HCoVs induced cross-reactive T cells to SARS-CoV-2

The presence of cross-reactive T cells in a small portion of SARS-CoV-2 unexposed individuals with pre-existing immunity to HCoVs has recently been documented5. We have shown that older adult subjects displayed a lower frequency of HCoV-NL63 and OC43 specific T cells as compared to young adult study subjects. Therefore, we investigated the presence of SARS-CoV-2 cross-reactive T cells in young and older subjects using the IFN-γ ELISpot assay. Due to its sensitivity, the ELISpot can detect very low frequencies of antigen-specific T cells that are difficult to detect with other methods, including flow cytometry. The PBMCs of ten high-responders (5 young and 5 older adults), the same used to characterize the T cell immunity to HCoV, and nine non-responders (NR) (4 young and 5 older adults) were stimulated with rS protein and peptide pools spanning the entire sequence of SARS-CoV-2 S, M and N proteins. The S protein peptides were divided into two pools spanning the N-terminal (S1; 1–673 aa residues) and C-terminal (S2; 633–1273 aa residues) domains. Stimulation of PBMCs with the SARS-CoV-2 rS protein gave a positive response in one out of the five older adults and two out of the five young adult subjects tested (Fig. 3a). Similar results were obtained using the S1 peptide pool, although the magnitude of the response was higher than observed with the rS protein. Interestingly, stimulation with the S2 peptide pool, showed a positive response in four and one out of the five young adult and older adult subjects, respectively (median 22 vs 9 SFC/106 PBMCs). Compared to the S1 region, the S2 region of SARS CoV-2 S protein displays a higher degree of sequence homology with HCoVs, which could explain the higher degree of T cell cross-reactivity (Fig. 3a,b). In this respect, we have identified a region in the S2 domain, corresponding to the heptad repeat 1 (HR1), with more than 50% homology between SARS-CoV-2 and HCoVs NL63 and OC43 (Fig. 3b).

Figure 3.

Figure 3

SARS-CoV-2 S, M and N protein cross-reactive T cells in high-responders. PBMCs from 5 young (red dot) and 5 older (black dot) adults high-responders, were cultured in the presence of (a) SARS-CoV-2 recombinant Spike protein (2.5 µg/ml) or S1 and S2 peptide pools (1 µg/ml each peptide); (c) N and M peptide pools (1 µg/ml each peptide) and frequency of IFN-γ producing T cells measured by ELISpot. Data were background-subtracted and expressed as SFC/106 PBMCs. Each dot represents a single subject and columns the median. Percentage of amino acids homology between the SARS-CoV-2 and HCoV NL63 and OC43 for: (b) S1, S2 and heptad repeat 1 (HR1), (d) M and N.

We also examined the reactivity with SARS-CoV-2 M and N proteins, using peptide pools (Fig. 3c). Using PBMCs of HR young and older adult subjects, we detected SARS-CoV-2 M- (35 and 10 SFC/106 PBMCs in young and older adults respectively) and N- (37 and 9 SFC/106 PBMCs in young and older adults, respectively) protein-specific T cells (Fig. 3c). The HCoV OC43 exhibited a higher amino acid sequence homology with SARS-CoV-2 M and N (38.6% and 33% for M and N, respectively) than NL63 HCoV (27.9% and 25.1% for M and N, respectively) (Fig. 3d).

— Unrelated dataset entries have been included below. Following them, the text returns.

-- ==== Sys2Proof/Machine/SnapOps.lean ====
section
/-! DEFINITION. Version slots and open records (R294, R298, R300). -/

namespace Sys2Proof.Machine

/-- Leaves whose last reference was dropped become RETURNING (R300): those of the logical leaves that a slot's map named. -/
def releaseLeaves (x : Extent) (before after : Snap) (k : Nat) : Snap :=
  (List.range (32 * x.grans.length)).foldl (fun sn leaf =>
    let p := snapLeaf before k leaf
    if leafRefs sn leaf p = 0 then snapSetCat x sn p .returning else sn) after

/-- A slot becomes EMPTY and its leaves are released; its map is forgotten. -/
def releaseSlot (x : Extent) (sn : Snap) (k : Nat) : Snap :=
  let v := mget VSlot.reset sn.slots k
  let sn1 := { sn with slots := mset VSlot.reset sn.slots k { v with state := .empty, version := 0, opens := 0 },
                       refs := mset 0 sn.refs k 0 }
  let sn2 := releaseLeaves x sn sn1 k
  { sn2 with maps := sn2.maps.filter (fun e => e.1 / 2 ^ 20 != k) }

/-- A record of a slot is closed: the last close of a HELD slot empties it (R294). -/
def closeSlot (x : Extent) (sn : Snap) (k : Nat) : Snap :=
  let v := mget VSlot.reset sn.slots k
  let sn1 := { sn with slots := mset VSlot.reset sn.slots k { v with opens := v.opens - 1 } }
  if v.state == .held && v.opens ≤ 1 then releaseSlot x sn1 k else sn1

/-- Close an open record (R298). -/
def State.closeRecord (s : State) (idx : Nat) : State :=
  match tget s.ext.records idx with
  | none => s
  | some r =>
    let s1 := { s with ext := { s.ext with records := tdel s.ext.records idx } }
    match s1.extent r.ext.toNat with
    | none => s1
    | some x => match x.snap with
      | none => s1
      | some sn => s1.setExtent r.ext.toNat { x with snap := some (closeSlot x sn r.slot) }

/-- Close every open record of an endpoint declared dead (R298). -/
def State.closeRecordsOf (s : State) (ep : Ep) : State :=
  s.ext.records.foldl (fun acc r => if r.2.ep == ep then acc.closeRecord r.1 else acc) s

/-- Free every open record of an extent (R285). -/
def State.dropRecordsOf (s : State) (e : Nat) : State :=
  { s with ext := { s.ext with records := s.ext.records.filter (fun r => r.2.ext.toNat != e) } }

end Sys2Proof.Machine
end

PBMCs from nine non-responding (NR) study subjects (4 young and 5 older adults) that tested negative in the IFN-γ ELISpot assay upon stimulation with HCoVs NL63 and OC43, did not respond to the SARS-CoV-2 rS protein. One subject out of the nine showed a low response to the S1 peptide pool, with a frequency slightly above the cut-off (Fig. 4a). The response to the M and N peptide pools in these selected NR study subjects was not detectable or very low (Fig. 4b). One older adult NR subject however displayed a high response to the SARS-CoV-2 M peptide pool (> 1000 SFU/106 PBMCs).

Figure 4.

Figure 4

SARS-CoV-2 S, M and N protein cross-reactive T cells in non-responders. PBMCs from 4 young (red dot) and 5 older (black dot) adults NR, were cultured in the presence of (a) SARS-CoV-2 recombinant Spike protein (2.5 µg/ml) or S1 and S2 peptide pools (1 µg/ml); (b) N and M peptide pools (1 µg/ml each peptide) and frequency of IFN-γ producing T cells measured by ELISpot. Data were background subtracted and expressed as SFC/106 PBMCs. Each dot represents a single subject and columns the median.

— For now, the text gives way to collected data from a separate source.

-- ==== Sys2Proof/Machine/Links.lean ====
section
/-! DEFINITION. The commands of the link layer (spec/10, and R421 for Phosha Link). -/

namespace Sys2Proof.Machine

/-! Codewords (R339 to R341). -/

/-- FEC_CODEWORD_RECEIVE: symErrs lists the symbol errors by lane, of which those in use carry symbols (R339); more than 15 in all cannot be
corrected. -/
def fecCodewordReceive (p : LinkPort) (symErrs : List Nat) (s : State) : State :=
  let l := s.link p
  let errs := ((List.range 8).zip symErrs).filter (fun e => l.lanes.getLsbD e.1)
  if l.state ≠ .active then s
  else if 15 < (errs.map (fun e => e.2)).sum then (s.setLink p { l with uncorrRun := l.uncorrRun + 1 }).tallyTfl 1 p 1
  else
    let add (m : SMap Nat) : SMap Nat := errs.foldl (fun acc e => mmod 0 acc e.1 (· + e.2)) m
    let s1 := s.setLink p { l with uncorrRun := 0, corrTick := add l.corrTick }
    errs.foldl (fun st e => if isPl p || e.2 == 0 then st else st.bump (ctrTfl 0 (4 * p.val + e.1)) e.2) s1

def execFecCodewordReceive (p : LinkPort) (symErrs : List Nat) (s : State) : Host.Outcome State Fault Refusal :=
  .next (s.quiet.whenLive (fecCodewordReceive p symErrs))

/-- UNCORR_BURST: eight consecutive uncorrectable codewords. -/
def uncorrBurst (p : LinkPort) (s : State) : State := if 8 ≤ (s.link p).uncorrRun then s.startLinkRetrain p 2 else s

def execUncorrBurst (p : LinkPort) (s : State) : Host.Outcome State Fault Refusal :=
  .next (s.quiet.whenLive (uncorrBurst p))

/-- LANE_DEGRADED (R341): marked, reported, and a width without the lane asked for. -/
def laneDegraded (p : LinkPort) (lane : Fin 8) (s : State) : State :=
  let l := s.link p
  if l.state ≠ .active ∨ !l.lanes.getLsbD lane.val ∨ l.degraded.getLsbD lane.val ∨
      mget 0 l.corrRun lane.val < l.degTicks.toNat then s
  else
    let deg := l.degraded ||| (1#8 <<< lane.val)
    let s1 := (s.setLink p { l with degraded := deg }).raise
      (mkReport 0x04 0x04 0 (unitPort p) lane.val (mget 0 l.corrLast lane.val))
    match chooseWidth (isPl p) (l.lanes &&& ~~~deg) (l.wmax (isPl p)) with
    | some (w, lanes) => s1.askWidth p w lanes
    | none => s1

def execLaneDegraded (p : LinkPort) (lane : Fin 8) (s : State) : Host.Outcome State Fault Refusal :=
  .next (s.quiet.whenLive (laneDegraded p lane))

/-! Receiving flits (R342 to R360). -/

/-- Ask for a replay, unless one is already awaited (R349, R351). -/
def State.needReplay (s : State) (p : LinkPort) : State :=
  let l := s.link p
  if l.rx.waiting then s
  else s.setLink p { l with rx := { l.rx with waiting := true, nakDue := true } }

/-- Use a header's link-state fields (R344, R350, R352, R355, R359). -/
def Link.useState (l : Link) (f : BitVec 2048) : Link :=
  let ack : BitVec 12 := BitVec.ofNat 12 (flitField f 14 12)
  let kind := flitField f 26 2
  let tx := if kind = 1 then l.tx.ackBefore (ack + 1#12) else if kind = 2 then l.takeNak ack else l.tx
  let pause := BitVec.ofNat 4 (flitField f 86 4)
  let after := (List.range 4).foldl (fun m v => if pause.getLsbD v && !tx.pauseSeen.getLsbD v then mset 0#8 m v 0#8 else m) tx.afterPause
  { l with tx := { tx with pauseSeen := pause, afterPause := after, peerRet := BitVec.ofNat 16 (flitField f 50 16) } }

/-- Flits a replay can hold (R353). -/
def replayEntries : Nat := 1024

/-- A DATA flit with VC_SENT = 1 begins a VC's count in the new epoch, unless flits counted already could not all be replayed ones. The
header tells no replayed flit of an earlier epoch from a new one (DESIGN CHOICE: log entry 139). -/
def VcRx.begins (x : VcRx) (sent : BitVec 12) : Bool := sent == 1#12 && (!x.counting || decide (x.accepted < replayEntries))

/-- Count a flit accepted on a VC (R360): one of an earlier epoch enters no count (R365). -/
def VcRx.count (x : VcRx) (sent : BitVec 12) (after : BitVec 8) : VcRx :=
  let y : VcRx := if x.begins sent then { x with counting := true, accepted := 0, afterCount := 0#8, sincePause := 0, cuts := [] } else x
  if !y.counting then y
  else { y with accepted := y.accepted + 1, afterCount := if after = 0#8 then y.afterCount else y.afterCount + 1#8,
                sincePause := if y.paused then y.sincePause + 1 else y.sincePause }

/-- The same for DOORBELL packets, all of which travel on the request VC: rung of them completed in a flit with CRD_SPENT spent. -/
def LinkRx.countBells (r : LinkRx) (v : Nat) (begins : Bool) (rung : Nat) (spent : BitVec 16) : LinkRx :=
  if v ≠ vcReq then r
  else
    let q : LinkRx := if begins && spent == BitVec.ofNat 16 rung then { r with counting := true, doorbells := 0#16, creditCuts := [] } else r
    { q with held := q.held + rung, doorbells := q.doorbells + BitVec.ofNat 16 (if q.counting then rung else 0) }

/-- A credit cut, taken while DOORBELL packets are counted (R360). -/
def LinkRx.cutCredit (r : LinkRx) (tick : BitVec 4) (spent : BitVec 16) : LinkRx :=
  if r.counting then { r with creditCuts := r.creditCuts ++ [⟨tick, spent, r.doorbells, 0#8, 0#8⟩] } else r

/-- Accept a DATA flit on a VC (R349, R354, R358, R360). -/
def Link.acceptData (l : Link) (f : BitVec 2048) : Link :=
  let v := flitField f 28 2
  let x := l.rx.vc v
  let after := BitVec.ofNat 8 (flitField f 78 8)
  let units := (List.range 15).map (fun i => f.extractLsb' (96 + 128 * i) 128)
  let sent := BitVec.ofNat 12 (flitField f 66 12)
  let spent := BitVec.ofNat 16 (flitField f 34 16)
  let tick := BitVec.ofNat 4 (flitField f 30 4)
  let x1 : VcRx := { x.count sent after with flits := x.flits ++ [⟨units, flitField f 92 4, false⟩] }
  let cut : Cut := ⟨tick, sent.setWidth 16, BitVec.ofNat 16 x1.accepted, after, x1.afterCount⟩
  let x2 := { x1 with cuts := if x1.counting then x1.cuts ++ [cut] else x1.cuts }.repause l.h
  let r := ((l.rx.countBells v (x.begins sent) (x1.doorbells - x.doorbells) spent).cutCredit tick spent).setVc v x2
  { l with rx := { r with expected := l.rx.expected + 1#12, waiting := false, acceptedAny := true } }

/-- Accept a CTRL flit (R366, R368). -/
def State.acceptCtrl (s : State) (p : LinkPort) (f : BitVec 2048) : State :=
  let l := s.link p
  let s1 := s.setLink p { l with rx := { l.rx.cutCredit (BitVec.ofNat 4 (flitField f 30 4)) (BitVec.ofNat 16 (flitField f 34 16)) with
    expected := l.rx.expected + 1#12, waiting := false, acceptedAny := true } }
  let code := flitField f 96 8
  let b1 := BitVec.ofNat 8 (flitField f 104 8)
  let w := b1.extractLsb' 0 2
  if code = 1 then s1.takeWidthReq p w (lanesOfByte w b1)
  else if code = 2 then s1.takeWidthAck p w (lanesOfByte w b1)
  else if code = 3 then s1.startLinkRetrain p 6
  else s1

/-- FLIT_RECEIVE: corrupt says that a codeword holding a bit of the flit was uncorrectable (R340). -/
def flitReceive (p : LinkPort) (f : BitVec 2048) (corrupt : Bool) (s : State) : State :=
  let l := s.link p
  if l.state ≠ .active then s
  else if corrupt then s.needReplay p
  else if flitCrc f ≠ BitVec.ofNat 32 (flitField f 2016 32) then (s.tallyTfl 2 p 1).needReplay p
  else
    let ftype := flitField f 0 2
    if flitField f 90 2 ≠ l.epoch.toNat then if ftype = 0 ∨ ftype = 1 then s.needReplay p else s
    else
      let l1 := l.useState f
      let s1 := s.setLink p l1
      let seq : BitVec 12 := BitVec.ofNat 12 (flitField f 2 12)
      if 2 ≤ ftype then s1
      else if seq = l1.rx.expected then
        if ftype = 1 then (s1.finishWidth p).acceptCtrl p f
        else
          let x := l1.rx.vc (flitField f 28 2)
          if x.free = 0 then
            (s1.raise (mkReport 0x04 0x08 1 (unitPort p) (flitField f 28 2) x.free)).startLinkRetrain p 5
          else (s1.setLink p (l1.acceptData f)).finishWidth p
      else if seqNewer seq l1.rx.expected then s1.needReplay p
      else s1

/-- FLIT_RECEIVE with what its acknowledgement settles: a multicast send whose flits are all acknowledged completes (R180). -/
def flitTaken (p : LinkPort) (f : BitVec 2048) (corrupt : Bool) (s : State) : State := (flitReceive p f corrupt s).settleSends

def execFlitReceive (p : LinkPort) (flit : BitVec 2048) (corrupt : Bool) (s : State) : Host.Outcome State Fault Refusal :=
  .next (s.quiet.whenLive (flitTaken p flit corrupt))

/-! Sending flits. -/

/-- PAUSE_MAP as this end's receive buffers give it. -/
def LinkRx.pauseMap (r : LinkRx) : Nat := ((List.range 4).filter (fun v => (r.vc v).paused)).foldl (fun m v => m + 2 ^ v) 0

/-- Transport credits left (R359). -/
def LinkTx.credit (t : LinkTx) : Nat := t.peerInit.toNat - (t.crdSpent - t.peerRet).toNat

/-- Send a flit with fresh link-state fields; a NAK due goes out with it. -/
def State.emitFlit (s : State) (p : LinkPort) (ftype : Nat) (c : FlitContent) : State :=
  let l := s.link p
  let (ack, kind) := if l.rx.nakDue then (l.rx.expected, 2)
    else if l.rx.acceptedAny then (l.rx.expected - 1#12, 1) else (0#12, 0)
  let f := buildFlit ftype c ack.toNat kind l.rx.crdRet.toNat l.rx.pauseMap l.epoch.toNat
  let s1 := s.setLink p { l with rx := { l.rx with nakDue := false }, tx := { l.tx with sinceReplay := l.tx.sinceReplay + 1 } }
  (if l.rx.nakDue then s1.tallyTfl 3 p 1 else s1).emit (.flit p f)

/-- An IDLE flit's content: SEQ alone (R344). -/
def LinkTx.idle (t : LinkTx) : FlitContent :=
  { ctrl := false, seq := t.nextSeq, vc := 0#2, tick := 0#4, crdSpent := 0#16, vcSent := 0#12, afterPause := 0#8, firstPkt := 0#4,
    payload := [], mcs := [], ends := 0 }

/-- Fill a DATA flit's 15 units from a VC's packets (R345): the packet in progress, then others unless the VC is paused or a DOORBELL
lacks a credit. Answers the units, the position of the first header, the packets left and the DOORBELLs whose last byte went. -/
def fillUnits (paused : Bool) : Nat → Nat → List TxPkt → Nat → List (BitVec 128) × Option Nat × List TxPkt × Nat
  | 0, _, q, _ => ([], none, q, 0)
  | _ + 1, _, [], _ => ([], none, [], 0)
  | fuel + 1, room, k :: rest, credit =>
    if room = 0 then ([], none, k :: rest, 0)
    else if !k.started && (paused || (k.doorbell && credit == 0)) then ([], none, k :: rest, 0)
    else
      let take := min room k.units.length
      let us := k.units.take take
      let whole : Bool := take == k.units.length
      let here : Option Nat := if k.started then none else some (15 - room)
      if whole then
        let (us2, first2, q2, n2) := fillUnits paused fuel (room - take) rest (if k.doorbell then credit - 1 else credit)
        (us ++ us2, (here.orElse (fun _ => first2)), q2, n2 + if k.doorbell then 1 else 0)
      else (us, here, { k with units := k.units.drop take, started := true } :: rest, 0)

/-- FLIT_TRANSMIT: replays first (R352), then CTRL flits, then a DATA flit of the VC chosen; with a full replay buffer or nothing to send,
an IDLE flit (R345, R353, R355). -/
def flitTransmit (p : LinkPort) (vc : Option (Fin 4)) (s : State) : State :=
  let l := s.link p
  if l.state ≠ .active then s
  else
    let t := l.tx
    if 0 < t.resend then
      match t.replay[t.replay.length - t.resend]? with
      | some c =>
        ((s.setLink p { l with tx := { t with resend := t.resend - 1 } }).tallyTfl 4 p 1).emitFlit p (if c.ctrl then 1 else 0) c
      | none => s.setLink p { l with tx := { t with resend := 0 } }
    else if 1024 ≤ t.replay.length then s.emitFlit p 2 t.idle
    else match t.ctrls with
    | pl :: more =>
      let c : FlitContent := { ctrl := true, seq := t.nextSeq, vc := 0#2, tick := s.tide.count.setWidth 4, crdSpent := t.crdSpent,
                               vcSent := 0#12, afterPause := 0#8, firstPkt := 0#4, payload := pl, mcs := [], ends := 0 }
      (s.setLink p { l with tx := { t with ctrls := more, nextSeq := t.nextSeq + 1#12, replay := t.replay ++ [c] } }).emitFlit p 1 c
    | [] =>
      let v := match t.cur, vc with
        | some k, _ => some k
        | none, some k => some k.val
        | none, none => none
      match v with
      | none => s.emitFlit p 2 t.idle
      | some k =>
        let paused := t.pauseSeen.getLsbD k
        let (us, first, left, rung) := fillUnits paused 16 15 (mget [] t.queues k) t.credit
        if us.isEmpty then s.emitFlit p 2 t.idle
        else
          let sent := mget 0#12 t.vcSent k + 1#12
          let after := if paused then mget 0#8 t.afterPause k + 1#8 else 0#8
          let spent := t.crdSpent + BitVec.ofNat 16 rung
          let midway : Bool := match left with
            | x :: _ => x.started
            | [] => false
          let c : FlitContent := { ctrl := false, seq := t.nextSeq, vc := BitVec.ofNat 2 k, tick := s.tide.count.setWidth 4,
                                   crdSpent := spent, vcSent := sent, afterPause := after,
                                   firstPkt := BitVec.ofNat 4 (first.getD 15),
                                   payload := us ++ List.replicate (15 - us.length) 0#128,
                                   mcs := ((mget [] t.queues k).take ((mget [] t.queues k).length - left.length +
                                     if midway then 1 else 0)).filterMap (fun x => x.mc),
                                   ends := (mget [] t.queues k).length - left.length }
          (s.setLink p { l with tx := { t with
            queues := mset [] t.queues k left, vcSent := mset 0#12 t.vcSent k sent, afterPause := mset 0#8 t.afterPause k after,
            crdSpent := spent, nextSeq := t.nextSeq + 1#12, replay := t.replay ++ [c],
            cur := if midway then some k else none } }).emitFlit p 0 c

def execFlitTransmit (p : LinkPort) (vc : Option (Fin 4)) (s : State) : Host.Outcome State Fault Refusal :=
  .next (s.quiet.whenLive (flitTransmit p vc))

/-- NAK_RETRY_TIMEOUT (R351). -/
def nakRetryTimeout (p : LinkPort) (s : State) : State :=
  let l := s.link p
  if l.state = .active ∧ l.rx.waiting then s.setLink p { l with rx := { l.rx with nakDue := true } } else s

def execNakRetryTimeout (p : LinkPort) (s : State) : Host.Outcome State Fault Refusal :=
  .next (s.quiet.whenLive (nakRetryTimeout p))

Our data confirm the presence of cross-reactive T cells to SARS-CoV-2 in study subjects unexposed to the newly emerging coronavirus but with pre-existing immunity to the HCoVs NL63 and OC43. Of special interest, the frequency of HCoV- specific T cells in older adults was significantly lower than in young adults suggesting that also the frequency of SARS-CoV-2 cross-reactive T cells is lower in this age group.

Discussion

Our study demonstrates that the frequency of T cells specific for HCoVs is lower in older adults compared to young adults and consequently, pre-existing cross-reactive cell mediated immunity to the newly emerged SARS-CoV-2 is impaired in this age group. The lack of this cross-reactive cell mediated immunity may partially explain the severe course of disease upon infection with SARS-CoV-2 in older adults, which often has a fatal outcome in this age group.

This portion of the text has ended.